RECORDS SUPPLIED
▼

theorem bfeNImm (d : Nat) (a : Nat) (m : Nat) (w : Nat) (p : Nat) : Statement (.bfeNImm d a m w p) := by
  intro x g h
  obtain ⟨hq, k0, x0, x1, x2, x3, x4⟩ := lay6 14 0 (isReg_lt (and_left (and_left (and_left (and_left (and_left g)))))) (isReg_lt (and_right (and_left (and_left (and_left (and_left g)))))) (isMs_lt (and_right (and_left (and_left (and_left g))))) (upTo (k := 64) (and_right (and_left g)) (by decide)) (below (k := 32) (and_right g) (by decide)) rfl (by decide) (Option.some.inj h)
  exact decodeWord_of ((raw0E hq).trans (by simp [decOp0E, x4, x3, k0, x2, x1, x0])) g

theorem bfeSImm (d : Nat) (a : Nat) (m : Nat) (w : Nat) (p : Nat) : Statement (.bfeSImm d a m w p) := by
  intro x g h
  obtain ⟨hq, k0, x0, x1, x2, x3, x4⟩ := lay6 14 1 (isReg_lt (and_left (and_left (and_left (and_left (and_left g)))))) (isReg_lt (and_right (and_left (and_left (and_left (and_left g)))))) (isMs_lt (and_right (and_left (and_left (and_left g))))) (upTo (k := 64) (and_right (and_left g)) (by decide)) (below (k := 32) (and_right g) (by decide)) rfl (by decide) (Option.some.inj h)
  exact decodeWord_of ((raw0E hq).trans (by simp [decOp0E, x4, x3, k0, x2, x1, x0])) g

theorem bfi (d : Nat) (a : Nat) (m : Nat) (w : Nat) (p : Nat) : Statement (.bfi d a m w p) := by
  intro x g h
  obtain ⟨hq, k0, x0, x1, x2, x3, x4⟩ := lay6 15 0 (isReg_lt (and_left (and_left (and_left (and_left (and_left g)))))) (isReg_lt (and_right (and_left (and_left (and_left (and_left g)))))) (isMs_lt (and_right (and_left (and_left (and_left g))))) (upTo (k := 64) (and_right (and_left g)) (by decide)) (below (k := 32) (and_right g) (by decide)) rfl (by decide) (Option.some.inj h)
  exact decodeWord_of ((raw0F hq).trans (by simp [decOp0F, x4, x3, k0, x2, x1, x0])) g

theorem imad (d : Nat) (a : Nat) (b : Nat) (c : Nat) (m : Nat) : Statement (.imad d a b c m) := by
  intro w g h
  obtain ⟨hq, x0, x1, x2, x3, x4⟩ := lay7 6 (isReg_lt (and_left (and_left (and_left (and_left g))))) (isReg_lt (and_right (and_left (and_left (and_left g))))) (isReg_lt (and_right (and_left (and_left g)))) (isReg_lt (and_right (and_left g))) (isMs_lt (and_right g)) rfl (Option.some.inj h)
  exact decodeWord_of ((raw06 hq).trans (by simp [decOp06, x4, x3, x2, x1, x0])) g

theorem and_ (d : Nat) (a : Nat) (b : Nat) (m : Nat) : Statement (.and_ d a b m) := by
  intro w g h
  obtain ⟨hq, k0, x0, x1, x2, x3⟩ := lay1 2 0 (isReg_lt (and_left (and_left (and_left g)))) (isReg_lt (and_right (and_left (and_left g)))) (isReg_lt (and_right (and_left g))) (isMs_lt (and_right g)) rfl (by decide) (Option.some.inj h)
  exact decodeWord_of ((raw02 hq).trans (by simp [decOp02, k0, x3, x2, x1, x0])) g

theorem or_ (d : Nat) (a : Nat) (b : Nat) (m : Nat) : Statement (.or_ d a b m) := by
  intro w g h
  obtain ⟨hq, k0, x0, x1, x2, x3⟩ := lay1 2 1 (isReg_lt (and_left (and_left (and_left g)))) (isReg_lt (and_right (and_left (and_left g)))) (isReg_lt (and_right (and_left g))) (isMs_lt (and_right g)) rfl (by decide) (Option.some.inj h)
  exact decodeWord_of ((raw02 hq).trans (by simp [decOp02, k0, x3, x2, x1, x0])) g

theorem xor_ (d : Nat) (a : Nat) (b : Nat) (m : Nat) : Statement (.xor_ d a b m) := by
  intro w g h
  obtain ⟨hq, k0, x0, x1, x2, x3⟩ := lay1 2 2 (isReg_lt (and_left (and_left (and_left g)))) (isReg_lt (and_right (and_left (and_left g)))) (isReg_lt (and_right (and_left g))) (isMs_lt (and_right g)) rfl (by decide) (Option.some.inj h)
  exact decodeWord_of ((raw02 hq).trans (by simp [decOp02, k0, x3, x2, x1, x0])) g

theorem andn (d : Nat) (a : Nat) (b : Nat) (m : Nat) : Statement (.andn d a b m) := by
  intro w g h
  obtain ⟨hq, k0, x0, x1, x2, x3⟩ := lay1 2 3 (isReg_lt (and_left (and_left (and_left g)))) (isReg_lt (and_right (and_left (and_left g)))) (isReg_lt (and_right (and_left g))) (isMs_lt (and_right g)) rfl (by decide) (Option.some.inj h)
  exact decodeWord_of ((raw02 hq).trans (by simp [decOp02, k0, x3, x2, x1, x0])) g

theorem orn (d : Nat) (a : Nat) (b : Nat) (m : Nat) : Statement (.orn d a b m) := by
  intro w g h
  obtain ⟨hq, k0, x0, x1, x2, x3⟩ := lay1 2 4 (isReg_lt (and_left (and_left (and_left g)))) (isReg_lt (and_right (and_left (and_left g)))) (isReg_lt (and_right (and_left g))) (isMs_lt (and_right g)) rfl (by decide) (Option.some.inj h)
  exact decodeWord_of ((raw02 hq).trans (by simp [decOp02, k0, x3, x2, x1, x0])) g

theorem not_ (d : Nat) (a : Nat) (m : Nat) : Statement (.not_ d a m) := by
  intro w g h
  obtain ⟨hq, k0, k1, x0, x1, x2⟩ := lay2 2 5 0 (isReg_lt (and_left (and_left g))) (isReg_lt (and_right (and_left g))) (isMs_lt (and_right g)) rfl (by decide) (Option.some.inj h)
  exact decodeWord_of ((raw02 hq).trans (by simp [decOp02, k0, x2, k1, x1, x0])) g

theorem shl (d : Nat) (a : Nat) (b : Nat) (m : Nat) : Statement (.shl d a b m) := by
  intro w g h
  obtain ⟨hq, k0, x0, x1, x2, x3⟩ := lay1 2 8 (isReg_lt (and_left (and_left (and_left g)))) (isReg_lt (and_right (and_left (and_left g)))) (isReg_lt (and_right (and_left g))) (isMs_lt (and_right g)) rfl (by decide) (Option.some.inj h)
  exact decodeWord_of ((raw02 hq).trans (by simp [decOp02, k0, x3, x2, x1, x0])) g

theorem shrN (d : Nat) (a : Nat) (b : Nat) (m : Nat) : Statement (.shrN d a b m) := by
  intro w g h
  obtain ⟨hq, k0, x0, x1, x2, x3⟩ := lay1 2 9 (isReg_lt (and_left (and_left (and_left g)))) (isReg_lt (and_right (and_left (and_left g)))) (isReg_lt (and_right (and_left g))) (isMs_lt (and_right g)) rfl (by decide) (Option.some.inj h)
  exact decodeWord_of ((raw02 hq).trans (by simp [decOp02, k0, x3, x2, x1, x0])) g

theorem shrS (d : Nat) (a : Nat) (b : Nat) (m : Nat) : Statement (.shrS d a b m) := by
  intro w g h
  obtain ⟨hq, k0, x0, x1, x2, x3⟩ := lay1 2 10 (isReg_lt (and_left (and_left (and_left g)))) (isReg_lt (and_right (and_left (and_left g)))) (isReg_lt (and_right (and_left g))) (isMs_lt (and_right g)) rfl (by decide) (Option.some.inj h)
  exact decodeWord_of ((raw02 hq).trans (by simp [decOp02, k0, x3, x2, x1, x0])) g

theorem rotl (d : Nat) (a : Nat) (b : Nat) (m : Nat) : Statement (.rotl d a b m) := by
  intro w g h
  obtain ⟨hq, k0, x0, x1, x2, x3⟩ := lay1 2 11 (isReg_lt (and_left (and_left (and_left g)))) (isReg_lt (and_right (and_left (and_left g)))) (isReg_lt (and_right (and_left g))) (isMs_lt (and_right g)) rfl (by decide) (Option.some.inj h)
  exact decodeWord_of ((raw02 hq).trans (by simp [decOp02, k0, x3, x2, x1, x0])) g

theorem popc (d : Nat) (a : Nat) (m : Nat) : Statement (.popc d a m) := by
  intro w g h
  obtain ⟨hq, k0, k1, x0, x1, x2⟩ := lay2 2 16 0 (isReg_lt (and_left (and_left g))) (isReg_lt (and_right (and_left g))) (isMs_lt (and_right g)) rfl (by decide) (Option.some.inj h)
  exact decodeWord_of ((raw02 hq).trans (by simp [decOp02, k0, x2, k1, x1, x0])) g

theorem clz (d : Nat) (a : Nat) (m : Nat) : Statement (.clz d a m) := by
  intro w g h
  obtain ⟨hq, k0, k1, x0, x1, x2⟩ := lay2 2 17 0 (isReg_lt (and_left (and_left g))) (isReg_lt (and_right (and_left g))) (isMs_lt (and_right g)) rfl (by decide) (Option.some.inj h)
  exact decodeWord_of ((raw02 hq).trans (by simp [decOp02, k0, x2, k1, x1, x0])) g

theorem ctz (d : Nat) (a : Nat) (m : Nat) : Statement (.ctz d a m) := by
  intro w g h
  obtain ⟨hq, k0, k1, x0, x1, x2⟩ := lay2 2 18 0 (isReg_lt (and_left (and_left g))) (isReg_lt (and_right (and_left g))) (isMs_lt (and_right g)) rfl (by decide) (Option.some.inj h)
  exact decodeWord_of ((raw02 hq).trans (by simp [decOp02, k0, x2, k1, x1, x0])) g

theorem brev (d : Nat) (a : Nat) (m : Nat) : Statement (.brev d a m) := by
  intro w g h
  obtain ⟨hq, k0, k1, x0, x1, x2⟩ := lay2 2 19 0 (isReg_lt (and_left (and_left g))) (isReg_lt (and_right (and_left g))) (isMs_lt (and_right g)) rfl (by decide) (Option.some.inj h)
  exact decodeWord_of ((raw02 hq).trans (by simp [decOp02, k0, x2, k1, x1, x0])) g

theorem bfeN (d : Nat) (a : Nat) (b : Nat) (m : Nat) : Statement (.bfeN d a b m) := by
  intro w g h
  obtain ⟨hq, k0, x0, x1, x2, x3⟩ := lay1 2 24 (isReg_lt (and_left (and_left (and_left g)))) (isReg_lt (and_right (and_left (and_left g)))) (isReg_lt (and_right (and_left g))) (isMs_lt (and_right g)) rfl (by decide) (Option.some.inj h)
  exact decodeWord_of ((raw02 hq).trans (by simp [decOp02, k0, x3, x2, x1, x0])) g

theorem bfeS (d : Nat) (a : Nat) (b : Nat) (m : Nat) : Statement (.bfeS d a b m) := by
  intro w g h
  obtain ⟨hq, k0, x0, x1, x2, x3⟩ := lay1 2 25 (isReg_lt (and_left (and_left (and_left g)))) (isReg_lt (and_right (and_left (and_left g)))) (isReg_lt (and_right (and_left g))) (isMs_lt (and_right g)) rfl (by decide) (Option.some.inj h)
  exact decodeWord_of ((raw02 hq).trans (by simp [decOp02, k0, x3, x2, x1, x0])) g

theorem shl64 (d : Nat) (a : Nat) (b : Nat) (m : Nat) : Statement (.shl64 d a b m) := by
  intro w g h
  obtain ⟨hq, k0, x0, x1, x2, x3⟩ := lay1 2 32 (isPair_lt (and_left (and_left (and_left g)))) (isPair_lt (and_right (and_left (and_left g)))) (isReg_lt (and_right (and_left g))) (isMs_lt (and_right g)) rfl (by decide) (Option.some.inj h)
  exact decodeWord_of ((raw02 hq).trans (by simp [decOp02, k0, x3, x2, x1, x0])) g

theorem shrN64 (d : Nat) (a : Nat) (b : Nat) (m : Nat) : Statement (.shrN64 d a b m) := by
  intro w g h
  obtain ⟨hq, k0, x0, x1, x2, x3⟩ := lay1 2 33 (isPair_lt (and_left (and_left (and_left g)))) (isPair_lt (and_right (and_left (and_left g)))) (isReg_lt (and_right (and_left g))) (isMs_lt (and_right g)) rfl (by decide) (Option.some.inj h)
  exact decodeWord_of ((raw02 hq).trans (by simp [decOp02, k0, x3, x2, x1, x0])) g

▲
▼

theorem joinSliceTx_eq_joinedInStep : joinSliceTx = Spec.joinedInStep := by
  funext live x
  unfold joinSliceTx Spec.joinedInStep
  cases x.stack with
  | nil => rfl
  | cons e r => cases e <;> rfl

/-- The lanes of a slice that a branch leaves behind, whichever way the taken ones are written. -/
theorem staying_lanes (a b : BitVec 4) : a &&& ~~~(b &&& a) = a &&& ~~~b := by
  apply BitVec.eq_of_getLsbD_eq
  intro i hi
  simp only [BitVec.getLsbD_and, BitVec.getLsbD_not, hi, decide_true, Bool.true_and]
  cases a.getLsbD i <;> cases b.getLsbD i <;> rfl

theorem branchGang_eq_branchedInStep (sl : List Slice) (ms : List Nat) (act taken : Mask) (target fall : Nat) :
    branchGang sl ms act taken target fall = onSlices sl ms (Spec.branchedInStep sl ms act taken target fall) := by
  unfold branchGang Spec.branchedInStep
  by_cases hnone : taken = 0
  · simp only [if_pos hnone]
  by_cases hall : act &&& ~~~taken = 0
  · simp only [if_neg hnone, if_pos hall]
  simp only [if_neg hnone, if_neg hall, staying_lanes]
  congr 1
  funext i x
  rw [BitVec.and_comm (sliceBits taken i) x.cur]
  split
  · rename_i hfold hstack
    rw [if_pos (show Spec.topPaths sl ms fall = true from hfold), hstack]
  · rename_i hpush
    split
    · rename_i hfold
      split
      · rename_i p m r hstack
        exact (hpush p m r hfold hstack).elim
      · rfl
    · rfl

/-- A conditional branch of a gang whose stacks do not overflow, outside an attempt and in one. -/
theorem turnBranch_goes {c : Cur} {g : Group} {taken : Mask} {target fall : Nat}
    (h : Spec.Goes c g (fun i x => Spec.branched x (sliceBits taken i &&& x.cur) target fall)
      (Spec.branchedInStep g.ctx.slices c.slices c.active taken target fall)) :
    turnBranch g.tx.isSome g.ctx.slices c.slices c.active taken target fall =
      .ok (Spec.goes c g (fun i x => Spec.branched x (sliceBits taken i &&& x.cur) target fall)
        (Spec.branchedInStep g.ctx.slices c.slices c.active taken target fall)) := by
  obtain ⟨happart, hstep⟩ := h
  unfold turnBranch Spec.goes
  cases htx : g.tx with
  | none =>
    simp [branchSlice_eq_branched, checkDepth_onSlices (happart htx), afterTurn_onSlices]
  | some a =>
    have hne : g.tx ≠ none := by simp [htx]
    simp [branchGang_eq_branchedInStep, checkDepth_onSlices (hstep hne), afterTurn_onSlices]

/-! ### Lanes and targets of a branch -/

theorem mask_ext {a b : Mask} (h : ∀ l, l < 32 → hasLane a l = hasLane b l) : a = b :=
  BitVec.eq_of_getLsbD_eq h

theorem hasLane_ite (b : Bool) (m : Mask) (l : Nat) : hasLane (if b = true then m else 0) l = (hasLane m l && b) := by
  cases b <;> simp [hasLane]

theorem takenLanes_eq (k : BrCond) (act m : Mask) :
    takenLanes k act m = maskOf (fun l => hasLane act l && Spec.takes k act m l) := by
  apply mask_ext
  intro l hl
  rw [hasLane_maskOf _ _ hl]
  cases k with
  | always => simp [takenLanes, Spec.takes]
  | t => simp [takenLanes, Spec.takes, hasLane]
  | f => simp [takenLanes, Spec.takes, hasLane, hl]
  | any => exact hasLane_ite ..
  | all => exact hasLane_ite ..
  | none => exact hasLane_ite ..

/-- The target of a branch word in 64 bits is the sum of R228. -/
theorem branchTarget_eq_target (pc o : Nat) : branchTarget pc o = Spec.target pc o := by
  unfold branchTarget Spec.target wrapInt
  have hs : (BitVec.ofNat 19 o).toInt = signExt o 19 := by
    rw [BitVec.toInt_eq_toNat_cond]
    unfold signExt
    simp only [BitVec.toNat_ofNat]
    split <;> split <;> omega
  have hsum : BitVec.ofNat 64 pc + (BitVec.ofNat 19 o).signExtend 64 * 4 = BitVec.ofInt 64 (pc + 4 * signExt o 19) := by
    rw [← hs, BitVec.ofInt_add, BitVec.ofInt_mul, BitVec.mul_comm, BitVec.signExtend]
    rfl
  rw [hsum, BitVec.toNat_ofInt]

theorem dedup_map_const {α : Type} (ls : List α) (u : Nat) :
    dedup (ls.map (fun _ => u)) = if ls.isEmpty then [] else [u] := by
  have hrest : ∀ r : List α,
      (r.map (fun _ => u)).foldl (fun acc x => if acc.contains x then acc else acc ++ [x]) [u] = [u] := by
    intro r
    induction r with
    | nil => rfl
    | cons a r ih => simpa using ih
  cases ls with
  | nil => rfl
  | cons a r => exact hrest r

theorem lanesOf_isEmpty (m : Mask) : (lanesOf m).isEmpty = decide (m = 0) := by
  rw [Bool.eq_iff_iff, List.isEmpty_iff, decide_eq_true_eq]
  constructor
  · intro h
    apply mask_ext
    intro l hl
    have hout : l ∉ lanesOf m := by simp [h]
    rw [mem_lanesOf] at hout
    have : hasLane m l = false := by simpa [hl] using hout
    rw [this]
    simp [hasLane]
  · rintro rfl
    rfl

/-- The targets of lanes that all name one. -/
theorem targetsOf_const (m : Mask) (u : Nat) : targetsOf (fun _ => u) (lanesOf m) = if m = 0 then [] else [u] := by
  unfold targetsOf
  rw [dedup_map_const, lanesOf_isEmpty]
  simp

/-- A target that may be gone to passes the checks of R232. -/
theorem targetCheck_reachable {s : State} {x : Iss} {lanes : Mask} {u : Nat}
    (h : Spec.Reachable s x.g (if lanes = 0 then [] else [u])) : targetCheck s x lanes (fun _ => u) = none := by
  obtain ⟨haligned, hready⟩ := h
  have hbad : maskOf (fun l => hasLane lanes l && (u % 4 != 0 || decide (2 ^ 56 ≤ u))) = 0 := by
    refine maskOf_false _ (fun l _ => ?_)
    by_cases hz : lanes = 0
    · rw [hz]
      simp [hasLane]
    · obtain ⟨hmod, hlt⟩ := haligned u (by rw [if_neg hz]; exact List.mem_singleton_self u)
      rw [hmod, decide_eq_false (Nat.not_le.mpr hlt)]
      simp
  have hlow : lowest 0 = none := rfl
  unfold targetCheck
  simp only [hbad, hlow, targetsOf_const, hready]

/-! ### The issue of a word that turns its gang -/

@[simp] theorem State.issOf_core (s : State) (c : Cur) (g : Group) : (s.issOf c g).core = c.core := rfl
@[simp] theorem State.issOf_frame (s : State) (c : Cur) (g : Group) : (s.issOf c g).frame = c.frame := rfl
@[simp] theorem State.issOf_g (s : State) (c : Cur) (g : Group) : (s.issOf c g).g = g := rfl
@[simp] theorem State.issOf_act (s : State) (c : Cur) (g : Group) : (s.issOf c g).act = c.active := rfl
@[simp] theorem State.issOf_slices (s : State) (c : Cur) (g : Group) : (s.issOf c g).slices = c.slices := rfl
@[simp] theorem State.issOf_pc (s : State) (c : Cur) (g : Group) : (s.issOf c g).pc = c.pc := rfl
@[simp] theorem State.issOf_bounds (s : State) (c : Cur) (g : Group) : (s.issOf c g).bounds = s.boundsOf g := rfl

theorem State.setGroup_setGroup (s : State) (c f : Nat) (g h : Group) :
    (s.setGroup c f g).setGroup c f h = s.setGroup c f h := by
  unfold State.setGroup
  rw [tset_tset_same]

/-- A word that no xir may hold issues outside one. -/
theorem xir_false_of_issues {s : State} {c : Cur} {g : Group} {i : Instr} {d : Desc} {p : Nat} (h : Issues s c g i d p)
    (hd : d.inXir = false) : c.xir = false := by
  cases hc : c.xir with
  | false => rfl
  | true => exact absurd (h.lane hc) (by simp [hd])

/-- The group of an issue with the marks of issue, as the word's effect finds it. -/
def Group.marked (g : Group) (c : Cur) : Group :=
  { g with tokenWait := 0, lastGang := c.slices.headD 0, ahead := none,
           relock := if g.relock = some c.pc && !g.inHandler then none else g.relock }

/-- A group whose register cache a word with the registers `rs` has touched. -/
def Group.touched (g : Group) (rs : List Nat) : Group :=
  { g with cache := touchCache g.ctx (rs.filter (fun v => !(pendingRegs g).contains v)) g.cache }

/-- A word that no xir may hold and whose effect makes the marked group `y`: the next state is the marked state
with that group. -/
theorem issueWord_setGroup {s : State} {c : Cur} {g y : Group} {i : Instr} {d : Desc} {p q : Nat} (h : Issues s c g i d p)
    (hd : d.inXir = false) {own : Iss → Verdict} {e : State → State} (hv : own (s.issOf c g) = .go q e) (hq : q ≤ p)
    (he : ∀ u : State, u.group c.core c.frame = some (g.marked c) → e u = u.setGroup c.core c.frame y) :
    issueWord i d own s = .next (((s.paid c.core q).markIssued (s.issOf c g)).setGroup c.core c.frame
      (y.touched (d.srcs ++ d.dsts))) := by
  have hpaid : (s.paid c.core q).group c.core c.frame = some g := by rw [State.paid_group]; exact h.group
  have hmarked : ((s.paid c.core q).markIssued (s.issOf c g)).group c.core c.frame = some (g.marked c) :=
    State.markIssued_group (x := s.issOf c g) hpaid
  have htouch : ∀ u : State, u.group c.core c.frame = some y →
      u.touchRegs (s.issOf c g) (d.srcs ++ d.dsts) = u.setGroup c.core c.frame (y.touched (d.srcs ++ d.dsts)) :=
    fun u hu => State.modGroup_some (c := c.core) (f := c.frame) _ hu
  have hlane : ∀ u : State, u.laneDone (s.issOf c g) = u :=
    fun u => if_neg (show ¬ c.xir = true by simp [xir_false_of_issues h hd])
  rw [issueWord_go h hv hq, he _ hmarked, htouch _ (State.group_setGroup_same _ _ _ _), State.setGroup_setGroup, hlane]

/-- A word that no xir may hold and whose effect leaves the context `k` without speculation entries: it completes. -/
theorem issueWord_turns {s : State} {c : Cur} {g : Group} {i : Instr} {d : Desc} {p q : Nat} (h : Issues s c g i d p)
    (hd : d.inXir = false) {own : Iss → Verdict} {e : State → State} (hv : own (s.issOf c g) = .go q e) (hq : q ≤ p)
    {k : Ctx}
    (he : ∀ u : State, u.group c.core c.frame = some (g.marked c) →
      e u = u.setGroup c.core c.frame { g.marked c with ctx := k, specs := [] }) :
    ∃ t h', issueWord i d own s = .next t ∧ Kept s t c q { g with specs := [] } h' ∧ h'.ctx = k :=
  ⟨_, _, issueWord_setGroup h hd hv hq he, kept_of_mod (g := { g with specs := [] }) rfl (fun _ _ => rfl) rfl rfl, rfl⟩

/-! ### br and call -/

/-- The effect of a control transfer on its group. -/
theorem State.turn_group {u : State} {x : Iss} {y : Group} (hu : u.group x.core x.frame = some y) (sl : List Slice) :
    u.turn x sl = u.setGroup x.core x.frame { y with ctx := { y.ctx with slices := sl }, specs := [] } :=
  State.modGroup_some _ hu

▲
▼

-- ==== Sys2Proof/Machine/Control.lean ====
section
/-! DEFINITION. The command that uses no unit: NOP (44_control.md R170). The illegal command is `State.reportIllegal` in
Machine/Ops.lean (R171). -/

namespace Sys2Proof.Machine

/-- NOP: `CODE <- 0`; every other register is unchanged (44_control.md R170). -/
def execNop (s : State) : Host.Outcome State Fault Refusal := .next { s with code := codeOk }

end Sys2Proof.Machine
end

▲

REQUIRED ACTION
Would you show each line of the material above that contains the string "effect"?

REPLY TO THE TASK
/-- The group of an issue with the marks of issue, as the word's effect finds it. -/
/-- A word that no xir may hold and whose effect makes the marked group `y`: the next state is the marked state
/-- A word that no xir may hold and whose effect leaves the context `k` without speculation entries: it completes. -/
/-- The effect of a control transfer on its group. -/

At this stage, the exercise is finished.